Work instruction
When the line with "c).ctlesc = s.ctlesc := (rfl)" appears below, start repeating lines exactly, and keep going through the line with "r).htype = s.htype := (rfl)"; add nothing outside that span.

Saved data entries:
Segment Open

-- ==== Sys2Proof/Laws/State.lean ====
section
/-! SUPPORT. One lemma per field per update: what each named operation of Machine/Ops.lean leaves in each field, so that no
later proof unfolds a record update. Each is true by rfl; the proof stands in parentheses so that simp treats the lemma as a
rewrite rule and carries the decidability of a condition along. -/

namespace Sys2Proof.Machine

variable (s : State)

theorem State.failWith_eq (o : CmdOutcome) (c : Cause) : s.failWith o c = s.finish o c 0 := rfl
theorem State.illegalCommand_eq : s.illegalCommand = s.finish .illegalCommand .none 0 := rfl
theorem State.badOperand_eq : s.badOperand = s.finish .badOperand .none 0 := rfl
theorem State.finishSent_eq (b : State) :
    s.finishSent b = s.finish .ok .none (BitVec.ofNat 32 (s.txq.length - b.txq.length)) := rfl
theorem State.hardReset_eq :
    s.hardReset = { State.reset with
      pbufSize := s.pbufSize, ctlesc := s.ctlesc, epoch := s.epoch + 1, agenda := s.agenda, replies := s.replies } := rfl

/-! ### complete -/

@[simp] theorem State.complete_crc16 (o : CmdOutcome) (c : Cause) : (s.complete o c).crc16 = s.crc16 := (rfl)
@[simp] theorem State.complete_crc32 (o : CmdOutcome) (c : Cause) : (s.complete o c).crc32 = s.crc32 := (rfl)
@[simp] theorem State.complete_sum8 (o : CmdOutcome) (c : Cause) : (s.complete o c).sum8 = s.sum8 := (rfl)
@[simp] theorem State.complete_htype (o : CmdOutcome) (c : Cause) : (s.complete o c).htype = s.htype := (rfl)
@[simp] theorem State.complete_hval (o : CmdOutcome) (c : Cause) : (s.complete o c).hval = s.hval := (rfl)
@[simp] theorem State.complete_henc (o : CmdOutcome) (c : Cause) : (s.complete o c).henc = s.henc := (rfl)
@[simp] theorem State.complete_xblk (o : CmdOutcome) (c : Cause) : (s.complete o c).xblk = s.xblk := (rfl)
@[simp] theorem State.complete_xrblk (o : CmdOutcome) (c : Cause) : (s.complete o c).xrblk = s.xrblk := (rfl)
@[simp] theorem State.complete_rxlen (o : CmdOutcome) (c : Cause) : (s.complete o c).rxlen = s.rxlen := (rfl)
@[simp] theorem State.complete_tmo (o : CmdOutcome) (c : Cause) : (s.complete o c).tmo = s.tmo := (rfl)
@[simp] theorem State.complete_res (o : CmdOutcome) (c : Cause) : (s.complete o c).res = s.res := (rfl)
@[simp] theorem State.complete_outcome (o : CmdOutcome) (c : Cause) : (s.complete o c).outcome = o := (rfl)
@[simp] theorem State.complete_cause (o : CmdOutcome) (c : Cause) : (s.complete o c).cause = c := (rfl)
@[simp] theorem State.complete_fe (o : CmdOutcome) (c : Cause) : (s.complete o c).fe = s.fe := (rfl)
@[simp] theorem State.complete_escp (o : CmdOutcome) (c : Cause) : (s.complete o c).escp = s.escp := (rfl)
@[simp] theorem State.complete_cancnt (o : CmdOutcome) (c : Cause) : (s.complete o c).cancnt = s.cancnt := (rfl)
@[simp] theorem State.complete_lasttx (o : CmdOutcome) (c : Cause) : (s.complete o c).lasttx = s.lasttx := (rfl)
@[simp] theorem State.complete_rxmode (o : CmdOutcome) (c : Cause) : (s.complete o c).rxmode = .idle := (rfl)
@[simp] theorem State.complete_phase (o : CmdOutcome) (c : Cause) : (s.complete o c).phase = s.phase := (rfl)
@[simp] theorem State.complete_idx (o : CmdOutcome) (c : Cause) : (s.complete o c).idx = s.idx := (rfl)
@[simp] theorem State.complete_tidx (o : CmdOutcome) (c : Cause) : (s.complete o c).tidx = s.tidx := (rfl)
@[simp] theorem State.complete_hbuf (o : CmdOutcome) (c : Cause) : (s.complete o c).hbuf = s.hbuf := (rfl)
@[simp] theorem State.complete_tbuf (o : CmdOutcome) (c : Cause) : (s.complete o c).tbuf = s.tbuf := (rfl)
@[simp] theorem State.complete_rxenc (o : CmdOutcome) (c : Cause) : (s.complete o c).rxenc = s.rxenc := (rfl)
@[simp] theorem State.complete_rxc32 (o : CmdOutcome) (c : Cause) : (s.complete o c).rxc32 = s.rxc32 := (rfl)
@[simp] theorem State.complete_rxmax (o : CmdOutcome) (c : Cause) : (s.complete o c).rxmax = s.rxmax := (rfl)
@[simp] theorem State.complete_xmode (o : CmdOutcome) (c : Cause) : (s.complete o c).xmode = s.xmode := (rfl)
@[simp] theorem State.complete_pbuf (o : CmdOutcome) (c : Cause) : (s.complete o c).pbuf = s.pbuf := (rfl)
@[simp] theorem State.complete_txq (o : CmdOutcome) (c : Cause) : (s.complete o c).txq = s.txq := (rfl)
@[simp] theorem State.complete_pbufSize (o : CmdOutcome) (c : Cause) : (s.complete o c).pbufSize = s.pbufSize := (rfl)
@[simp] theorem State.complete_ctlesc (o : CmdOutcome) (c : Cause) : (s.complete o c).ctlesc = s.ctlesc := (rfl)
@[simp] theorem State.complete_epoch (o : CmdOutcome) (c : Cause) : (s.complete o c).epoch = s.epoch := (rfl)
@[simp] theorem State.complete_agenda (o : CmdOutcome) (c : Cause) : (s.complete o c).agenda = s.agenda := (rfl)
@[simp] theorem State.complete_replies (o : CmdOutcome) (c : Cause) : (s.complete o c).replies = s.replies := (rfl)

/-! ### finish -/

@[simp] theorem State.finish_crc16 (o : CmdOutcome) (c : Cause) (r : Word) : (s.finish o c r).crc16 = s.crc16 := (rfl)
@[simp] theorem State.finish_crc32 (o : CmdOutcome) (c : Cause) (r : Word) : (s.finish o c r).crc32 = s.crc32 := (rfl)
@[simp] theorem State.finish_sum8 (o : CmdOutcome) (c : Cause) (r : Word) : (s.finish o c r).sum8 = s.sum8 := (rfl)
@[simp] theorem State.finish_htype (o : CmdOutcome) (c : Cause) (r : Word) : (s.finish o c r).htype = s.htype := (rfl)
@[simp] theorem State.finish_hval (o : CmdOutcome) (c : Cause) (r : Word) : (s.finish o c r).hval = s.hval := (rfl)
@[simp] theorem State.finish_henc (o : CmdOutcome) (c : Cause) (r : Word) : (s.finish o c r).henc = s.henc := (rfl)
@[simp] theorem State.finish_xblk (o : CmdOutcome) (c : Cause) (r : Word) : (s.finish o c r).xblk = s.xblk := (rfl)
@[simp] theorem State.finish_xrblk (o : CmdOutcome) (c : Cause) (r : Word) : (s.finish o c r).xrblk = s.xrblk := (rfl)
@[simp] theorem State.finish_rxlen (o : CmdOutcome) (c : Cause) (r : Word) : (s.finish o c r).rxlen = s.rxlen := (rfl)
@[simp] theorem State.finish_tmo (o : CmdOutcome) (c : Cause) (r : Word) : (s.finish o c r).tmo = s.tmo := (rfl)
@[simp] theorem State.finish_res (o : CmdOutcome) (c : Cause) (r : Word) : (s.finish o c r).res = r := (rfl)
@[simp] theorem State.finish_outcome (o : CmdOutcome) (c : Cause) (r : Word) : (s.finish o c r).outcome = o := (rfl)
@[simp] theorem State.finish_cause (o : CmdOutcome) (c : Cause) (r : Word) : (s.finish o c r).cause = c := (rfl)
@[simp] theorem State.finish_fe (o : CmdOutcome) (c : Cause) (r : Word) : (s.finish o c r).fe = s.fe := (rfl)
@[simp] theorem State.finish_escp (o : CmdOutcome) (c : Cause) (r : Word) : (s.finish o c r).escp = s.escp := (rfl)
@[simp] theorem State.finish_cancnt (o : CmdOutcome) (c : Cause) (r : Word) : (s.finish o c r).cancnt = s.cancnt := (rfl)
@[simp] theorem State.finish_lasttx (o : CmdOutcome) (c : Cause) (r : Word) : (s.finish o c r).lasttx = s.lasttx := (rfl)
@[simp] theorem State.finish_rxmode (o : CmdOutcome) (c : Cause) (r : Word) : (s.finish o c r).rxmode = .idle := (rfl)
@[simp] theorem State.finish_phase (o : CmdOutcome) (c : Cause) (r : Word) : (s.finish o c r).phase = s.phase := (rfl)
@[simp] theorem State.finish_idx (o : CmdOutcome) (c : Cause) (r : Word) : (s.finish o c r).idx = s.idx := (rfl)
@[simp] theorem State.finish_tidx (o : CmdOutcome) (c : Cause) (r : Word) : (s.finish o c r).tidx = s.tidx := (rfl)
@[simp] theorem State.finish_hbuf (o : CmdOutcome) (c : Cause) (r : Word) : (s.finish o c r).hbuf = s.hbuf := (rfl)
@[simp] theorem State.finish_tbuf (o : CmdOutcome) (c : Cause) (r : Word) : (s.finish o c r).tbuf = s.tbuf := (rfl)
@[simp] theorem State.finish_rxenc (o : CmdOutcome) (c : Cause) (r : Word) : (s.finish o c r).rxenc = s.rxenc := (rfl)
@[simp] theorem State.finish_rxc32 (o : CmdOutcome) (c : Cause) (r : Word) : (s.finish o c r).rxc32 = s.rxc32 := (rfl)
@[simp] theorem State.finish_rxmax (o : CmdOutcome) (c : Cause) (r : Word) : (s.finish o c r).rxmax = s.rxmax := (rfl)
@[simp] theorem State.finish_xmode (o : CmdOutcome) (c : Cause) (r : Word) : (s.finish o c r).xmode = s.xmode := (rfl)
@[simp] theorem State.finish_pbuf (o : CmdOutcome) (c : Cause) (r : Word) : (s.finish o c r).pbuf = s.pbuf := (rfl)
@[simp] theorem State.finish_txq (o : CmdOutcome) (c : Cause) (r : Word) : (s.finish o c r).txq = s.txq := (rfl)
@[simp] theorem State.finish_pbufSize (o : CmdOutcome) (c : Cause) (r : Word) : (s.finish o c r).pbufSize = s.pbufSize := (rfl)
@[simp] theorem State.finish_ctlesc (o : CmdOutcome) (c : Cause) (r : Word) : (s.finish o c r).ctlesc = s.ctlesc := (rfl)
@[simp] theorem State.finish_epoch (o : CmdOutcome) (c : Cause) (r : Word) : (s.finish o c r).epoch = s.epoch := (rfl)
@[simp] theorem State.finish_agenda (o : CmdOutcome) (c : Cause) (r : Word) : (s.finish o c r).agenda = s.agenda := (rfl)
@[simp] theorem State.finish_replies (o : CmdOutcome) (c : Cause) (r : Word) : (s.finish o c r).replies = s.replies := (rfl)

/-! ### activate -/

@[simp] theorem State.activate_crc16 (m : RxMode) : (s.activate m).crc16 = s.crc16 := (rfl)
@[simp] theorem State.activate_crc32 (m : RxMode) : (s.activate m).crc32 = s.crc32 := (rfl)
@[simp] theorem State.activate_sum8 (m : RxMode) : (s.activate m).sum8 = s.sum8 := (rfl)
@[simp] theorem State.activate_htype (m : RxMode) : (s.activate m).htype = s.htype := (rfl)
@[simp] theorem State.activate_hval (m : RxMode) : (s.activate m).hval = s.hval := (rfl)
@[simp] theorem State.activate_henc (m : RxMode) : (s.activate m).henc = s.henc := (rfl)
@[simp] theorem State.activate_xblk (m : RxMode) : (s.activate m).xblk = s.xblk := (rfl)
@[simp] theorem State.activate_xrblk (m : RxMode) : (s.activate m).xrblk = s.xrblk := (rfl)
@[simp] theorem State.activate_rxlen (m : RxMode) : (s.activate m).rxlen = s.rxlen := (rfl)
@[simp] theorem State.activate_tmo (m : RxMode) : (s.activate m).tmo = s.tmo := (rfl)
@[simp] theorem State.activate_res (m : RxMode) : (s.activate m).res = s.res := (rfl)
@[simp] theorem State.activate_outcome (m : RxMode) : (s.activate m).outcome = .none := (rfl)
@[simp] theorem State.activate_cause (m : RxMode) : (s.activate m).cause = .none := (rfl)
@[simp] theorem State.activate_fe (m : RxMode) : (s.activate m).fe = s.fe := (rfl)
@[simp] theorem State.activate_escp (m : RxMode) : (s.activate m).escp = s.escp := (rfl)
@[simp] theorem State.activate_cancnt (m : RxMode) : (s.activate m).cancnt = s.cancnt := (rfl)
@[simp] theorem State.activate_lasttx (m : RxMode) : (s.activate m).lasttx = s.lasttx := (rfl)
@[simp] theorem State.activate_rxmode (m : RxMode) : (s.activate m).rxmode = m := (rfl)
@[simp] theorem State.activate_phase (m : RxMode) : (s.activate m).phase = 0 := (rfl)
@[simp] theorem State.activate_idx (m : RxMode) : (s.activate m).idx = 0 := (rfl)
@[simp] theorem State.activate_tidx (m : RxMode) : (s.activate m).tidx = s.tidx := (rfl)
@[simp] theorem State.activate_hbuf (m : RxMode) : (s.activate m).hbuf = s.hbuf := (rfl)
@[simp] theorem State.activate_tbuf (m : RxMode) : (s.activate m).tbuf = s.tbuf := (rfl)
@[simp] theorem State.activate_rxenc (m : RxMode) : (s.activate m).rxenc = s.rxenc := (rfl)
@[simp] theorem State.activate_rxc32 (m : RxMode) : (s.activate m).rxc32 = s.rxc32 := (rfl)
@[simp] theorem State.activate_rxmax (m : RxMode) : (s.activate m).rxmax = s.rxmax := (rfl)
@[simp] theorem State.activate_xmode (m : RxMode) : (s.activate m).xmode = s.xmode := (rfl)
@[simp] theorem State.activate_pbuf (m : RxMode) : (s.activate m).pbuf = s.pbuf := (rfl)
@[simp] theorem State.activate_txq (m : RxMode) : (s.activate m).txq = s.txq := (rfl)
@[simp] theorem State.activate_pbufSize (m : RxMode) : (s.activate m).pbufSize = s.pbufSize := (rfl)
@[simp] theorem State.activate_ctlesc (m : RxMode) : (s.activate m).ctlesc = s.ctlesc := (rfl)
@[simp] theorem State.activate_epoch (m : RxMode) : (s.activate m).epoch = s.epoch := (rfl)
@[simp] theorem State.activate_agenda (m : RxMode) : (s.activate m).agenda = s.agenda := (rfl)
@[simp] theorem State.activate_replies (m : RxMode) : (s.activate m).replies = s.replies := (rfl)

/-! ### seedCheck -/

@[simp] theorem State.seedCheck_crc16 (w : Bool) : (s.seedCheck w).crc16 = if w then s.crc16 else crc16Seed := by cases w <;> rfl
@[simp] theorem State.seedCheck_crc32 (w : Bool) : (s.seedCheck w).crc32 = if w then crc32Seed else s.crc32 := by cases w <;> rfl
@[simp] theorem State.seedCheck_sum8 (w : Bool) : (s.seedCheck w).sum8 = s.sum8 := by cases w <;> rfl
@[simp] theorem State.seedCheck_htype (w : Bool) : (s.seedCheck w).htype = s.htype := by cases w <;> rfl
@[simp] theorem State.seedCheck_hval (w : Bool) : (s.seedCheck w).hval = s.hval := by cases w <;> rfl
@[simp] theorem State.seedCheck_henc (w : Bool) : (s.seedCheck w).henc = s.henc := by cases w <;> rfl
@[simp] theorem State.seedCheck_xblk (w : Bool) : (s.seedCheck w).xblk = s.xblk := by cases w <;> rfl
@[simp] theorem State.seedCheck_xrblk (w : Bool) : (s.seedCheck w).xrblk = s.xrblk := by cases w <;> rfl
@[simp] theorem State.seedCheck_rxlen (w : Bool) : (s.seedCheck w).rxlen = s.rxlen := by cases w <;> rfl
@[simp] theorem State.seedCheck_tmo (w : Bool) : (s.seedCheck w).tmo = s.tmo := by cases w <;> rfl
@[simp] theorem State.seedCheck_res (w : Bool) : (s.seedCheck w).res = s.res := by cases w <;> rfl
@[simp] theorem State.seedCheck_outcome (w : Bool) : (s.seedCheck w).outcome = s.outcome := by cases w <;> rfl
@[simp] theorem State.seedCheck_cause (w : Bool) : (s.seedCheck w).cause = s.cause := by cases w <;> rfl
@[simp] theorem State.seedCheck_fe (w : Bool) : (s.seedCheck w).fe = s.fe := by cases w <;> rfl
@[simp] theorem State.seedCheck_escp (w : Bool) : (s.seedCheck w).escp = s.escp := by cases w <;> rfl
@[simp] theorem State.seedCheck_cancnt (w : Bool) : (s.seedCheck w).cancnt = s.cancnt := by cases w <;> rfl
@[simp] theorem State.seedCheck_lasttx (w : Bool) : (s.seedCheck w).lasttx = s.lasttx := by cases w <;> rfl
@[simp] theorem State.seedCheck_rxmode (w : Bool) : (s.seedCheck w).rxmode = s.rxmode := by cases w <;> rfl
@[simp] theorem State.seedCheck_phase (w : Bool) : (s.seedCheck w).phase = s.phase := by cases w <;> rfl
@[simp] theorem State.seedCheck_idx (w : Bool) : (s.seedCheck w).idx = s.idx := by cases w <;> rfl
@[simp] theorem State.seedCheck_tidx (w : Bool) : (s.seedCheck w).tidx = s.tidx := by cases w <;> rfl
@[simp] theorem State.seedCheck_hbuf (w : Bool) : (s.seedCheck w).hbuf = s.hbuf := by cases w <;> rfl
@[simp] theorem State.seedCheck_tbuf (w : Bool) : (s.seedCheck w).tbuf = s.tbuf := by cases w <;> rfl
@[simp] theorem State.seedCheck_rxenc (w : Bool) : (s.seedCheck w).rxenc = s.rxenc := by cases w <;> rfl
@[simp] theorem State.seedCheck_rxc32 (w : Bool) : (s.seedCheck w).rxc32 = s.rxc32 := by cases w <;> rfl
@[simp] theorem State.seedCheck_rxmax (w : Bool) : (s.seedCheck w).rxmax = s.rxmax := by cases w <;> rfl
@[simp] theorem State.seedCheck_xmode (w : Bool) : (s.seedCheck w).xmode = s.xmode := by cases w <;> rfl
@[simp] theorem State.seedCheck_pbuf (w : Bool) : (s.seedCheck w).pbuf = s.pbuf := by cases w <;> rfl
@[simp] theorem State.seedCheck_txq (w : Bool) : (s.seedCheck w).txq = s.txq := by cases w <;> rfl
@[simp] theorem State.seedCheck_pbufSize (w : Bool) : (s.seedCheck w).pbufSize = s.pbufSize := by cases w <;> rfl
@[simp] theorem State.seedCheck_ctlesc (w : Bool) : (s.seedCheck w).ctlesc = s.ctlesc := by cases w <;> rfl
@[simp] theorem State.seedCheck_epoch (w : Bool) : (s.seedCheck w).epoch = s.epoch := by cases w <;> rfl
@[simp] theorem State.seedCheck_agenda (w : Bool) : (s.seedCheck w).agenda = s.agenda := by cases w <;> rfl
@[simp] theorem State.seedCheck_replies (w : Bool) : (s.seedCheck w).replies = s.replies := by cases w <;> rfl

Segment Closed

Completed task
@[simp] theorem State.complete_ctlesc (o : CmdOutcome) (c : Cause) : (s.complete o c).ctlesc = s.ctlesc := (rfl)
@[simp] theorem State.complete_epoch (o : CmdOutcome) (c : Cause) : (s.complete o c).epoch = s.epoch := (rfl)
@[simp] theorem State.complete_agenda (o : CmdOutcome) (c : Cause) : (s.complete o c).agenda = s.agenda := (rfl)
@[simp] theorem State.complete_replies (o : CmdOutcome) (c : Cause) : (s.complete o c).replies = s.replies := (rfl)

/-! ### finish -/

@[simp] theorem State.finish_crc16 (o : CmdOutcome) (c : Cause) (r : Word) : (s.finish o c r).crc16 = s.crc16 := (rfl)
@[simp] theorem State.finish_crc32 (o : CmdOutcome) (c : Cause) (r : Word) : (s.finish o c r).crc32 = s.crc32 := (rfl)
@[simp] theorem State.finish_sum8 (o : CmdOutcome) (c : Cause) (r : Word) : (s.finish o c r).sum8 = s.sum8 := (rfl)
@[simp] theorem State.finish_htype (o : CmdOutcome) (c : Cause) (r : Word) : (s.finish o c r).htype = s.htype := (rfl)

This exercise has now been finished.